Interest rates worry. François Bayrou warns that pensions and debt will have to be discussed. The new generations would do well to turn to Bitcoin …

In short
- French debt representing 3,300 billion euros, or 113 % of GDP. Interest should fly to 108 billion euros per year in 2029.
- With a budget deficit of 170 billion euros and limited growth prospects threaten the payment of pensions.
- Faced with inevitable inflation, new generations would do well to have their own retirement in bitcoins.
System wear and tear
Beyond its high level, (113 % of GDP), French public debt worries especially because of interest.
According to Bercy forecasts, the debt burden will explode in the coming years. It should go from 58 billion euros per year (2024), to 75 billion in 2027 and 108 billion in 2029.
Last year, tax revenues and public spending were respectively 1500 billion euros and 1670 billion, which gives us a deficit of 170 billion euros, of which 58 billion was used to pay interest.
Yes, we borrow to pay interest. It is called that “roll the debt”. These interests are called “debt load” or “debt service” in the jargon.
This burden is already the fourth post of public expenditure, largely in front of the security or ecology budget, but behind national education and defense.
For Pierre Moscovici, “we have, in recent years, in 2023 and 2024 in particular, lost control over our public finances ».
“The debt burden was 25 billion euros in 2021. Today is 67 billion. It is more than the defense budget. It will be more than the national education budget next year ”he worried.
“The slippages that accumulate, it makes debt; And debt is our children who pay it ”he had the honesty to emphasize. In other words, it might be time to plane the pensions of boomers, right?
François Bayrou Will he have the courage, he who must reveal by July 14 a budgetary plan which will ask “An effort to all French people, without exception”? And the state? A CSA survey stresses that 92 % of French people believe that the state must reduce its lifestyle.
No energy, no retirement
On the pension reform and on current discussions, the Prime Minister affirms “” that there is no taboo ”including on the starting age.
We spend 10 % more than what fits in the boxes.
François Bayrou
The size of the debt and the low prospects for growth (rarefaction of oil inexpensive to get out of the ground) unfortunately suggest that the new generations will have no retirement, or so little.
It should be understood that pensions are funded by workers' wages. And for wages, there are productive entities that create wealth. Cereals, meat, petrol, clothes, smartphones, cars, houses, etc.
And these riches are produced by machines. Everything is made and (above all) transported by machines that would not work without energy. A factory is a large machine park. A coffee is a coffee machine. A garage is electrical tools in a mess. A bakery is an oven, etc.
So the future richness that will pay, or not, pensions, depends a lot on the amount of energy available.

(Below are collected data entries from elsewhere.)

/-- Settles O17: the staged payload is read and `start_send` completes on it. -/
theorem sendStartsTheSequence : Obligations.SendStartsTheSequence := by
  intro s hs hr hst
  exact exec_send_idle hs hr hst

/-- Settles O28: behind the gate, the events are the return to receive mode, register by register. -/
theorem transceiverEvents : Obligations.TransceiverEvents := by
  intro s hr
  refine ⟨?_, gated_ready hr.2 hr.1, ?_⟩
  · rw [← restoreRx_eq_restored]
    exact gated_ready (body := fun s => .next (restoreRx s)) hr.2 hr.1
  · rw [← restoreRx_eq_restored]
    exact gated_ready (body := fun s => .next (restoreRx (count .txError s))) hr.2 hr.1

/-- Settles O29: the countdown of a stopped timer and of one with at least two ticks to go. -/
theorem tickCountsDown : Obligations.TickCountsDown := by
  intro s hr
  rw [exec_tick_ready hr]
  refine ⟨fun ha => countdown_stopped (by simpa using ha), fun ha hc => ?_⟩
  refine ⟨_, countdown_running (by simpa using ha) (by simpa using hc), rfl, ?_⟩
  rw [afterRetry_timer]
  exact count_sub_one_toNat (by omega)

/-- Settles O57: by induction on the number of ticks. -/
theorem waitExpiresOnTheLastTick : Obligations.WaitExpiresOnTheLastTick := by
  intro s k hr ha hx
  exact ⟨ticks_running hr ha hx, fun hpos hk => hk ▸ ticks_expired hr ha hx hpos⟩

/-- Settles O30: the expiry's dispatch is a repetition, which reads `TXLEN` bytes of `FRAME_BUF`. -/
theorem tickRepeatsTheFrame : Obligations.TickRepeatsTheFrame := by
  intro s hs hr ha hc hst hrep
  have hl := hs.cfgLegal hr
  have hsched := hs.sched_eq_of_sending hst
  have hn : s.cfg.n.toNat ≤ 3 := by have := hl.station; omega
  have hexec : exec .tick s = .next (repeatedState (setTimer ⟨false, 0⟩ (afterRetry s))) := by
    rw [exec_tick_dispatch hr ha hc, dispatch_sending (by simpa using hst),
      dispatchSending_next (by simpa using hl) (by simpa using hrep)]
  have htimer : (repeatedState (setTimer ⟨false, 0⟩ (afterRetry s))).timer =
      ⟨true, BitVec.ofNat 32 (s.cfg.kI.toNat * s.cfg.delta.toNat)⟩ := by
    rw [← afterRetry_cfg s]; unfold repeatedState; split <;> rfl
  have hheld : heldFrame (setTimer ⟨false, 0⟩ (afterRetry s)) = heldFrame s :=
    heldFrame_congr (by simp) (by simp) (by simp)
  refine ⟨(heldFrame s).1, _, hexec, ?_, ?_, fun hans => ?_, fun hans => ?_⟩
  · rw [← hl.frameBits_bytes]
    simpa using reads_readBytes s.frameBuf 0 (frameBytes s) s.draws
  · rw [htimer]; exact hl.period_toNat hs.build
  · have hcnt : (afterRetry s).cnt.txKeyupFail = s.cnt.txKeyupFail :=
      afterRetry_cnt_get s (c := .txKeyupFail) (by decide)
    rw [htimer, ← hcnt, repeatedState, if_neg (by simp [hans]), ← afterRetry_cfg s]
    rfl
  · have hsent : repeatedState (setTimer ⟨false, 0⟩ (afterRetry s)) =
        sentState (setTimer ⟨false, 0⟩ (afterRetry s)) := if_pos (by simpa using hans)
    have hcnt : (afterRetry s).cnt.txSent = s.cnt.txSent := afterRetry_cnt_get s (c := .txSent) (by decide)
    have hrep' : (s.sched.rep + 1).toNat = s.sched.rep.toNat + 1 := by bv_omega
    rw [htimer, hsent, sentState_eq, hheld, ← hcnt]
    simp only [setTimer_sched, setTimer_cfg, afterRetry_sched, afterRetry_cfg, hrep', and_true]
    rw [hsched]
    simp [setTimer, period, Counters.bump]

/-- Settles O31: the guard armed, or idle entry on an empty ring. -/
theorem tickEndsTheSequence : Obligations.TickEndsTheSequence := by
  intro s hs hr ha hc
  refine ⟨fun hst hrep => ?_, fun hst hq => ?_⟩
  · rw [exec_tick_dispatch hr ha hc, dispatch_sending (by simpa using hst), dispatchSending_last (by simp [hrep])]
    simp [endCycle, arm, setTimer, setSched]
  · rw [exec_tick_dispatch hr ha hc, dispatch_waitGuard (by simpa using hst), idleEntry_empty (by simpa using hq)]
    have hv := hs.valid_eq_false (by simp [hst])
    have hcnt : (afterRetry s).cnt.txqEmptyPull = s.cnt.txqEmptyPull :=
      afterRetry_cnt_get s (c := .txqEmptyPull) (by decide)
    rw [← hcnt]
    simp [setTimer, setSched, hv, count, Counters.bump, setCnt]

/-- Settles O32: idle entry reads the slot at the read cursor, moves the cursor on and starts the sequence. -/
theorem tickPullsTheOldestEntry : Obligations.TickPullsTheOldestEntry := by
  intro s hs hr ha hc hst hq
  have hl := hs.cfgLegal hr
  have hshape := hs.ring.txqShape
  have hbound := hshape.rBound hr.1
  obtain ⟨p, t, hreads, hidle, hstarted⟩ := idleEntry_pull
    (s := setSched ⟨.idle, 0, (afterRetry s).sched.valid⟩ (setTimer ⟨false, 0⟩ (afterRetry s)))
    (by simpa using hs.build) (by simpa using hl) (by simpa using hshape.entry)
    (by simpa using hshape.slot_fits hr.1 hl hbound) (by simpa using hq)
  have hexec : exec .tick s = .next t := by
    rw [exec_tick_dispatch hr ha hc, dispatch_waitGuard (by simpa using hst)]
    exact hidle
  refine ⟨p, nextSlot s.txq s.txq.r, t, hexec, by simpa using hreads, nextSlot_toNat _ _ hbound, ?_⟩
  rw [← afterRetry_txq s]
  exact started_of_set (s := txqPop (afterRetry s)) (k := (afterRetry s).draws) hstarted

/-- Settles O58: whole periods by induction on the repetitions, the rest of a period and the guard by the countdown. -/
theorem sequenceTiming : Obligations.SequenceTiming := by
  intro s hs hr hst hans hreq
  have hl := hs.cfgLegal hr
  have hn : 0 < s.cfg.n.toNat := hs.station_pos hr.1
  have hpos : 0 < period s := hl.one_le_period hs.build
  have hguard : 1 ≤ s.cfg.guard.toNat := Nat.le_trans hpos (hl.period_le_guard hs.build)
  obtain ⟨p, t, hreads, hstarted, hexec⟩ := exec_send_idle hs hr hst
  have hfirst := hstarted.repeating hl (by simpa [stagedBytes] using hreads.length_eq) hans hreq
  obtain ⟨v, hlast, hend⟩ := hfirst.guard_begins hs hr hans
  simp only [show s.cfg.kI.toNat * s.cfg.delta.toNat = period s from rfl]
  refine ⟨frame s.build.preamble s.cfg.codec p, _, hexec, fun k hk => ?_, fun hq => ?_⟩
  · split
    next hsend => exact hfirst.sending_at hs hr hans hsend
    next hwait =>
      obtain ⟨d, rfl⟩ := Nat.exists_eq_add_of_le (Nat.not_lt.1 hwait)
      have hperiods : s.cfg.n.toNat ≤ (s.cfg.n.toNat * period s + d) / period s :=
        (Nat.le_div_iff_mul_le hpos).2 (Nat.le_add_right _ _)
      refine ⟨_, by rw [ticks_add, hend, andThen_next, hlast.waiting hr (by omega)], ?_, rfl⟩
      rw [Nat.min_eq_right (by omega), Nat.add_sub_cancel' hn]
      exact hlast.guardState_requests
  · have hdone := hlast.finished hr hguard hq
    rw [← andThen_next (Repeating.guardState v) (ticks _), ← hend, ← ticks_add] at hdone
    exact ⟨_, hdone, hlast.guardState_requests, rfl, rfl, congrArg (· + 1) hlast.pulls⟩

/-- Settles O44: the steps of a cycle, each of which keeps the invariant. -/
theorem stepKeepsInvariant : Obligations.StepKeepsInvariant := fun _ _ hs h => hs.step h

/-- Settles O46: the items of R117 are what the invariant says of the scheduler of a core that is not faulted. -/
theorem schedulerInvariants : Obligations.SchedulerInvariants := by
  intro s t hs h hf
  have ht := (hs.step h).sched
  have hactive : t.sched.state ≠ .idle ↔ t.sched.state = .sending ∨ t.sched.state = .waitGuard := by
    cases t.sched.state <;> decide
  have hstates : t.sched.state = .idle ∨ t.sched.state = .sending ∨ t.sched.state = .waitGuard := by
    cases t.sched.state <;> decide
  refine ⟨hstates, ht.valid, (ht.armed hf).trans hactive, ⟨ht.repMax, ht.repIdle, ht.repGuard⟩,
    ⟨ht.countMax, ht.countZero⟩, fun hc => ?_⟩
  obtain ⟨hidle, hstopped⟩ := ht.unconfigured hc
  exact ⟨hidle, ht.repIdle hidle, (hs.step h).valid_eq_false (by simp [hidle]), hstopped⟩

end Sys2Proof.Proofs.Scheduler

/-! The CRC engine (spec 41_codec.md R146 to R149): the computation is linear over GF(2), so that the residual of a
message with inverted bits is the syndrome of those bits; and no two bits of a message have the same syndrome. -/

namespace Sys2Proof.Machine

open Sys2Proof

/-! ## The computation is linear (R147) -/

@[simp] theorem crcBit_zero : crcBit 0 = 0 := rfl

theorem crcBit_of_msb_clear {c : Word} (h : c.getLsbD 31 = false) : crcBit c = c <<< 1 :=
  if_neg (by rw [h]; decide)

theorem xor_interchange {w : Nat} (a b c d : BitVec w) : (a ^^^ b) ^^^ (c ^^^ d) = (a ^^^ c) ^^^ (b ^^^ d) := by
  ac_rfl

theorem crcBit_xor (c d : Word) : crcBit (c ^^^ d) = crcBit c ^^^ crcBit d := by
  have hstep (c : Word) : crcBit c = (c <<< 1) ^^^ (if c.getLsbD 31 then crcPoly else 0) := by
    unfold crcBit
    split <;> simp
  rw [hstep, hstep c, hstep d, xor_interchange, ← BitVec.shiftLeft_xor_distrib, BitVec.getLsbD_xor]
  cases c.getLsbD 31 <;> cases d.getLsbD 31 <;> rfl

theorem crcBit_iterate_xor (n : Nat) (c d : Word) : crcBit^[n] (c ^^^ d) = crcBit^[n] c ^^^ crcBit^[n] d := by
  induction n generalizing c d with
  | zero => rfl
  | succ n ih => simp only [Function.iterate_succ_apply, crcBit_xor, ih]

theorem crcByte_xor (c d : Word) (a b : Byte) : crcByte (c ^^^ d) (a ^^^ b) = crcByte c a ^^^ crcByte d b := by
  have hin : (c ^^^ d) ^^^ ((a ^^^ b).setWidth 32 <<< 24) =
      (c ^^^ (a.setWidth 32 <<< 24)) ^^^ (d ^^^ (b.setWidth 32 <<< 24)) := by
    rw [BitVec.setWidth_xor, BitVec.shiftLeft_xor_distrib, xor_interchange]
  simp only [crcByte, hin, crcBit_iterate_xor]

theorem foldl_crcByte_zipWith_xor (c d : Word) (a e : List Byte) (h : a.length = e.length) :
    (List.zipWith (· ^^^ ·) a e).foldl crcByte (c ^^^ d) = a.foldl crcByte c ^^^ e.foldl crcByte d := by
  induction a generalizing c d e with
  | nil => cases e <;> simp_all
  | cons x a ih =>
    cases e with
    | nil => simp at h
    | cons y e =>
      simp only [List.zipWith_cons_cons, List.foldl_cons, crcByte_xor]
      exact ih _ _ e (by simpa using h)

/-- The CRC is affine (R147). -/
theorem checksum_zipWith_xor {a e : List Byte} (h : a.length = e.length) :
    checksum (List.zipWith (· ^^^ ·) a e) = checksum a ^^^ crc0 e := by
  rw [checksum, checksum, crc0, ← foldl_crcByte_zipWith_xor _ _ a e h]
  rfl

/-! ## Zero residual (R147) -/

/-- While the bits that leave the register at its top are 0, the computation only shifts. -/
theorem crcBit_iterate_of_top_clear {n : Nat} (hn : n ≤ 32) {v : Word}
    (h : ∀ k, 32 - n ≤ k → v.getLsbD k = false) : crcBit^[n] v = v <<< n := by
  induction n generalizing v with
  | zero => simp
  | succ n ih =>
    rw [Function.iterate_succ_apply, crcBit_of_msb_clear (h 31 (by omega)), ih (by omega) fun k hk => ?_,
      ← BitVec.shiftLeft_add, Nat.add_comm]
    rw [BitVec.getLsbD_shiftLeft, h (k - 1) (by omega), Bool.and_false]

/-- A byte equal to the register's top byte leaves through it. -/
theorem crcByte_topByte (c : Word) : crcByte c (c.extractLsb' 24 8) = c <<< 8 := by
  have hclear : ∀ k, 24 ≤ k → (c ^^^ ((c.extractLsb' 24 8).setWidth 32 <<< 24)).getLsbD k = false := by
    intro k hk
    by_cases hk' : k < 32
    · simp [hk', show ¬ k < 24 by omega, show k - 24 < 8 by omega, show 24 + (k - 24) = k by omega]
    · exact BitVec.getLsbD_of_ge _ _ (by omega)
  rw [crcByte, crcBit_iterate_of_top_clear (by omega) hclear, BitVec.shiftLeft_xor_distrib, ← BitVec.shiftLeft_add,
    BitVec.shiftLeft_eq_zero (x := (c.extractLsb' 24 8).setWidth 32) (by omega), BitVec.xor_zero]

/-- The register's own four bytes, most significant first, leave it 0. -/
theorem foldl_crcByte_be32 (c : Word) : (be32 c).foldl crcByte c = 0 := by
  have hnext (n : Nat) (hn : n ≤ 24) : (c <<< n).extractLsb' 24 8 = c.extractLsb' (24 - n) 8 := by
    ext k hk
    rw [BitVec.getElem_extractLsb', BitVec.getElem_extractLsb', BitVec.getLsbD_shiftLeft,
      show 24 + k - n = 24 - n + k by omega]
    simp [show ¬ 24 + k < n by omega, show 24 + k < 32 by omega]
  have hstep (n : Nat) (hn : n ≤ 24) : crcByte (c <<< n) (c.extractLsb' (24 - n) 8) = c <<< (n + 8) := by
    rw [← hnext n hn, crcByte_topByte, BitVec.shiftLeft_add]
  have h0 := hstep 0 (by omega)
  rw [BitVec.shiftLeft_zero] at h0
  simp only [be32, List.foldl_cons, List.foldl_nil]
  rw [h0, hstep 8 (by omega), hstep 16 (by omega), hstep 24 (by omega)]
  exact BitVec.shiftLeft_eq_zero (by omega)

/-- A message has residual 0 (R147). -/
theorem checksum_message (p : List Byte) : checksum (message p) = 0 := by
  rw [message, checksum, List.foldl_append]
  exact foldl_crcByte_be32 _

/-! ## Syndromes (R149, R150) -/

theorem crcBit_injective : Function.Injective crcBit := by
  have hker : ∀ c, crcBit c = 0 → c = 0 := by
    intro c h
    cases hmsb : c.getLsbD 31
    · rw [crcBit_of_msb_clear hmsb] at h
      refine BitVec.eq_of_getLsbD_eq fun k hk => ?_
      have hk' := congrArg (fun v : Word => v.getLsbD (k + 1)) h
      rcases Nat.lt_or_eq_of_le (Nat.le_of_lt_succ hk) with hlt | rfl
      · simpa [show k + 1 < 32 by omega, ← BitVec.getLsbD_eq_getElem] using hk'
      · simpa using hmsb
    · have h0 := congrArg (fun v : Word => v.getLsbD 0) h
      simp [crcBit, hmsb, crcPoly] at h0
  intro c d h
  have := hker (c ^^^ d) (by rw [crcBit_xor, h]; exact BitVec.xor_self)
  exact BitVec.xor_eq_zero_iff.1 this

But, in fact, it has been down in Europe for 15 years. However, without energy growth, difficult to produce more for everyone.
This is problematic for the modern monetary system which is a ponzi based on perpetual growth and increasing debt, under penalty of defects or inflation.
Unfortunately, the energy decline suggests that millennials, generation Z and the following will retire after 70 years.
Artificial intelligence will certainly boost productivity, but at the end of the end, it is petrol fuel trucks that supply our supermarkets.
Bitcoin, the right retirement savings plan
Bitcoin can do nothing against energy rarefaction. It takes tens of millions of years to create oil and nothing will change this physical reality. There is no uranium, lithium, nickel or cobalt in the blockchain…
To believe that having an absolutely fixed currency in quantity changes anything in this reality is denial. The standard of living, abundance, depend on our ability to produce, and therefore essentially on the amount of energy available and its cost of extraction.
Another certainty is that national currencies are depreciated as the energy is problematic. Keeping in mind that oil is the limiting factor in GDP. The reason is that it feeds 95 % of world transportation.
In addition, it should be remembered that 30 % of the oil that Europe consumes goes through the Strait of Ormuz. The value of the euro would collapse rapidly in the event of a world war.
Faced with rampant inflation and the degradation of public accounts, the new generations would be well inspired to prepare their retirement themselves.
You have to save yourself for your old days, and what could be better than the best value of value ever created: Bitcoin. It is the first currency existing in absolutely finished quantity and of which the United States is about to make its reserve currency.
Do not miss our article on the subject: Bitcoin is a much better investment today than ten years ago.